3x3D is a 2013 anthology film comprising three short 3D films directed by French/Swiss filmmaker Jean-Luc Godard, British filmmaker Peter Greenaway and Portuguese filmmaker Edgar Pêra. It was released in France April 30, 2014 after being presented at the closing night of Critics' Week of the 2013 Cannes Film Festival in May.

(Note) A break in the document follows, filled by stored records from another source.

-- ==== Sys2Proof/Machine/Sensor.lean ====
section
/-! DEFINITION. The sensor interface commands INIT, READ and LOAD_AUX (40_sensor_interface.md). Each meaning is the
command's acceptance step, checks included; the FSM steps that follow INIT are in Fsm. -/

namespace Sys2Proof.Machine

/-- INIT: IDLE to RESET_WR (R100). -/
def execInit (s : State) : Host.Outcome State Fault Refusal :=
  accept 0x01#8 (fun s => { s with initState := InitState.resetWr.code }) s

/-- READ's effect: one 14-byte burst, decoded into the six motion fields whatever the acknowledge (R110 to R112,
R115). -/
def burstRead (s : State) : State :=
  { s.busRead s.cfg.burstStartReg burstLen with record := s.record.withBurst s.answer.data }

/-- READ (R110). -/
def execRead (s : State) : Host.Outcome State Fault Refusal := accept 0x02#8 burstRead s

/-- LOAD_AUX (R113). -/
def execLoadAux (ts : Word) (an : Half) (b0 b1 : Byte) (s : State) : Host.Outcome State Fault Refusal :=
  accept 0x03#8 (fun s => { s with record := s.record.withAux ts an b0 b1 }) s

end Sys2Proof.Machine
end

It also screened at the 2013 Vancouver International Film Festival.

The film was commissioned by the city of Guimarães in Portugal at the time of its designation as European Capital of Culture in 2012.

==Segments==
- Just in time directed by Peter Greenaway
- Cinesapiens directed by Edgar Pêra
- Les Trois Désastres directed by Jean-Luc Godard

==Cast==

===Just in Time===
- Miguel Monteiro as Gil Vicente, Pope John XXI, Bishop Barbosa and The Wineman

===Cinesapiens===
- Carolina Amaral
- Keith Davis
- Leonor Keil
- Ângela Marques
- Nuno Melo
- Jorge Prendas
- Pedro J. Ribeiro

==Critical reception==
Film critic Serge Kaganski called Peter Greenaway's short film technically ruffling but cinematically zero. Jean-Michel Frodon praised Jean-Luc Godard's film, calling it virtuoso and innovative. Peter Debruge called it "little more than a vanity commission to celebrate the EU selecting Guimaraes, Portugal, as its European Capital of Culture for 2012."